*** Begin section ***
-- ==== Sys2Proof/Laws/Setters.lean ====
section
/-! SUPPORT. The fields of the state after an entry of a table is replaced, one lemma a field, and the entry itself. -/

set_option Elab.async false

namespace Sys2Proof.Machine

/-! ### setCand -/

@[simp] theorem State.setCand_pending (s : State) (n : Nat) (c : CandSt) : (s.setCand n c).pending = s.pending := rfl
@[simp] theorem State.setCand_time (s : State) (n : Nat) (c : CandSt) : (s.setCand n c).time = s.time := rfl
@[simp] theorem State.setCand_addr (s : State) (n : Nat) (c : CandSt) : (s.setCand n c).addr = s.addr := rfl
@[simp] theorem State.setCand_dco (s : State) (n : Nat) (c : CandSt) : (s.setCand n c).dco = s.dco := rfl
@[simp] theorem State.setCand_freeCtr (s : State) (n : Nat) (c : CandSt) : (s.setCand n c).freeCtr = s.freeCtr := rfl
@[simp] theorem State.setCand_regs (s : State) (n : Nat) (c : CandSt) : (s.setCand n c).regs = s.regs := rfl
@[simp] theorem State.setCand_io (s : State) (n : Nat) (c : CandSt) : (s.setCand n c).io = s.io := rfl
@[simp] theorem State.setCand_shf (s : State) (n : Nat) (c : CandSt) : (s.setCand n c).shf = s.shf := rfl
@[simp] theorem State.setCand_flt (s : State) (n : Nat) (c : CandSt) : (s.setCand n c).flt = s.flt := rfl
@[simp] theorem State.setCand_prt (s : State) (n : Nat) (c : CandSt) : (s.setCand n c).prt = s.prt := rfl
@[simp] theorem State.setCand_rlk (s : State) (n : Nat) (c : CandSt) : (s.setCand n c).rlk = s.rlk := rfl
@[simp] theorem State.setCand_frm (s : State) (n : Nat) (c : CandSt) : (s.setCand n c).frm = s.frm := rfl
@[simp] theorem State.setCand_map (s : State) (n : Nat) (c : CandSt) : (s.setCand n c).map = s.map := rfl
@[simp] theorem State.setCand_ovm (s : State) (n : Nat) (c : CandSt) : (s.setCand n c).ovm = s.ovm := rfl
@[simp] theorem State.setCand_qmg (s : State) (n : Nat) (c : CandSt) : (s.setCand n c).qmg = s.qmg := rfl
@[simp] theorem State.setCand_feeds (s : State) (n : Nat) (c : CandSt) : (s.setCand n c).feeds = s.feeds := rfl
@[simp] theorem State.setCand_pm (s : State) (n : Nat) (c : CandSt) : (s.setCand n c).pm = s.pm := rfl
@[simp] theorem State.setCand_cip (s : State) (n : Nat) (c : CandSt) : (s.setCand n c).cip = s.cip := rfl
@[simp] theorem State.setCand_par (s : State) (n : Nat) (c : CandSt) : (s.setCand n c).par = s.par := rfl
@[simp] theorem State.setCand_eng (s : State) (n : Nat) (c : CandSt) : (s.setCand n c).eng = s.eng := rfl
@[simp] theorem State.setCand_asy (s : State) (n : Nat) (c : CandSt) : (s.setCand n c).asy = s.asy := rfl
@[simp] theorem State.setCand_bkg (s : State) (n : Nat) (c : CandSt) : (s.setCand n c).bkg = s.bkg := rfl
@[simp] theorem State.setCand_sec (s : State) (n : Nat) (c : CandSt) : (s.setCand n c).sec = s.sec := rfl
@[simp] theorem State.setCand_sys (s : State) (n : Nat) (c : CandSt) : (s.setCand n c).sys = s.sys := rfl
@[simp] theorem State.setCand_rd (s : State) (n : Nat) (c : CandSt) (f : Fld) (i : Nat) : (s.setCand n c).rd f i = s.rd f i := rfl
@[simp] theorem State.setCand_rdBit (s : State) (n : Nat) (c : CandSt) (f : Fld) (i : Nat) : (s.setCand n c).rdBit f i = s.rdBit f i := rfl
@[simp] theorem State.setCand_rdInt (s : State) (n : Nat) (c : CandSt) (f : Fld) (i : Nat) : (s.setCand n c).rdInt f i = s.rdInt f i := rfl
theorem State.setCand_cand (s : State) (n : Nat) (c : CandSt) (m : Nat) :
    (s.setCand n c).cand m = if m = n then c else s.cand m := tget_tset _ _ _ _ _
@[simp] theorem State.setCand_cand_same (s : State) (n : Nat) (c : CandSt) : (s.setCand n c).cand n = c := by
  rw [State.setCand_cand, if_pos rfl]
*** End section ***
Assigned task - From the records above, copy out the line with "entry itself. -/", the line with "s.dco := rfl", and every line between them, word for word.

Expected answer -
/-! SUPPORT. The fields of the state after an entry of a table is replaced, one lemma a field, and the entry itself. -/

set_option Elab.async false

namespace Sys2Proof.Machine

/-! ### setCand -/

@[simp] theorem State.setCand_pending (s : State) (n : Nat) (c : CandSt) : (s.setCand n c).pending = s.pending := rfl
@[simp] theorem State.setCand_time (s : State) (n : Nat) (c : CandSt) : (s.setCand n c).time = s.time := rfl
@[simp] theorem State.setCand_addr (s : State) (n : Nat) (c : CandSt) : (s.setCand n c).addr = s.addr := rfl
@[simp] theorem State.setCand_dco (s : State) (n : Nat) (c : CandSt) : (s.setCand n c).dco = s.dco := rfl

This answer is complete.